The Benefits And Risks Of A Pack Of M&Ms

Bert Spilker

Howard Brody and Paul Jung fear that physicians are so weak and lacking in integrity that they would "sell their souls" for a pack of M&M candies and a few sandwiches and doughnuts. Thus, they want to ban all contact between drug industry sales representatives and physicians in hospitals and academic institutions. As a physician, I find it hard to imagine that any of my colleagues would compromise professional concern for their patients. Certainly the vast majority of physicians are able to resist this temptation and make decisions solely based on the best medical interests of their patients.

Physicians in hospitals should not be denied contact with sales representatives and the useful information they can impart, just because of the unfounded fears of a few. Any physician who does not want to meet with a sales representative can choose not to, without imposing his or her view on others who might have a different view.
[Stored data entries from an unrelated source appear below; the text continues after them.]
theorem State.owe_keeps {s0 : State} {s : State} {p : Nat} {vc : Nat} {n : Nat} (hs : Keeps s0 s) :
    Keeps s0 (State.owe s p vc n) := by
  unfold State.owe
  repeat'
    first
    | intro _
    | with_reducible (
      first
      | assumption | fail_if_no_progress apply keeps_mk)
    | split | dsimp only

theorem State.leave_keeps {s0 : State} {s : State} {f : IFrame} (hs : Keeps s0 s) :
    Keeps s0 (State.leave s f) := by
  unfold State.leave
  repeat'
    first
    | intro _
    | with_reducible (
      first
      | assumption | apply State.owe_keeps | fail_if_no_progress apply keeps_mk | apply keeps_ite)
    | split | dsimp only

theorem State.admitStop_keeps {s0 : State} {s : State} {q : Nat} {k : Nat} (hs : Keeps s0 s) :
    Keeps s0 (State.admitStop s q k).2 := by
  unfold State.admitStop
  repeat'
    first
    | intro _
    | with_reducible (
      first
      | assumption | apply State.qDrop_keeps | apply State.setQueue_keeps | fail_if_no_progress apply keeps_mk | apply keeps_ite | apply keeps_ite1
      | apply keeps_ite2 | refine keeps_of_eq (by assumption) ?_ | refine keeps_of_eq2 (by assumption) ?_ | refine keeps_of_eq3 (by assumption) ?_)
    | split | dsimp only

theorem State.admitTake_keeps {s0 : State} {s : State} {f : IFrame} (hs : Keeps s0 s) :
    Keeps s0 (State.admitTake s f).2 := by
  unfold State.admitTake
  repeat'
    first
    | intro _
    | with_reducible (
      first
      | assumption | apply State.admitStop_keeps | apply State.countEmpty_keeps | apply State.takeTokens_keeps | apply State.takeBuffer_keeps
      | apply State.arrive_keeps | fail_if_no_progress apply keeps_mk | apply keeps_each | apply keeps_ite | apply keeps_ite1 | apply keeps_ite2
      | refine keeps_of_eq (by assumption) ?_ | refine keeps_of_eq2 (by assumption) ?_ | refine keeps_of_eq3 (by assumption) ?_)
    | split | dsimp only

theorem State.dropHead_keeps {s0 : State} {s : State} {q : Nat} (hs : Keeps s0 s) :
    Keeps s0 (State.dropHead s q) := by
  unfold State.dropHead
  repeat'
    first
    | intro _
    | with_reducible (
      first
      | assumption | apply State.qDrop_keeps | apply State.freeBuffer_keeps | apply State.setQueue_keeps | fail_if_no_progress apply keeps_mk)
    | split | dsimp only

theorem State.judgeFrame_keeps {s0 : State} {s : State} {f : IFrame} (hs : Keeps s0 s) :
    Keeps s0 (State.judgeFrame s f).2 := by
  unfold State.judgeFrame
  repeat'
    first
    | intro _
    | with_reducible (
      first
      | assumption | apply State.count_keeps | apply State.qDrop_keeps | apply State.admitStop_keeps | apply State.admitTake_keeps
      | apply State.dropHead_keeps | fail_if_no_progress apply keeps_mk | apply keeps_ite | apply keeps_ite1 | apply keeps_ite2
      | refine keeps_of_eq (by assumption) ?_ | refine keeps_of_eq2 (by assumption) ?_ | refine keeps_of_eq3 (by assumption) ?_)
    | split | dsimp only

theorem State.unback_keeps {s0 : State} {s : State} {q : Nat} (hs : Keeps s0 s) :
    Keeps s0 (State.unback s q) := by
  unfold State.unback
  repeat'
    first
    | intro _
    | with_reducible (
      first
      | assumption | apply State.setQueue_keeps | fail_if_no_progress apply keeps_mk | apply keeps_ite)
    | split | dsimp only

theorem State.setWaiting_keeps {s0 : State} {s : State} {p : Nat} {lane : Nat} {l : List IFrame} (hs : Keeps s0 s) :
    Keeps s0 (State.setWaiting s p lane l) := by
  unfold State.setWaiting
  repeat'
    first
    | intro _
    | with_reducible (
      first
      | assumption | fail_if_no_progress apply keeps_mk)
    | split | dsimp only

theorem State.pfcOf_keeps {s0 : State} {s : State} {f : IFrame} {on : Bool} (hs : Keeps s0 s) :
    Keeps s0 (State.pfcOf s f on) := by
  unfold State.pfcOf
  repeat'
    first
    | intro _
    | with_reducible (
      first
      | assumption | apply State.emit_keeps | fail_if_no_progress apply keeps_mk | apply keeps_ite)
    | split | dsimp only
Sales representatives perform valuable functions that promote better patient care. At a time when doctors are bombarded daily with new information and are finding it increasingly difficult to keep up to date, sales representatives provide information to physicians on new treatments, new approved uses for existing medicines, contraindications, new dosages, drug interactions, and new ways to monitor patients. They also are an important channel of information from physicians to drug companies about the use of their products, particularly about any adverse reactions physicians may have observed.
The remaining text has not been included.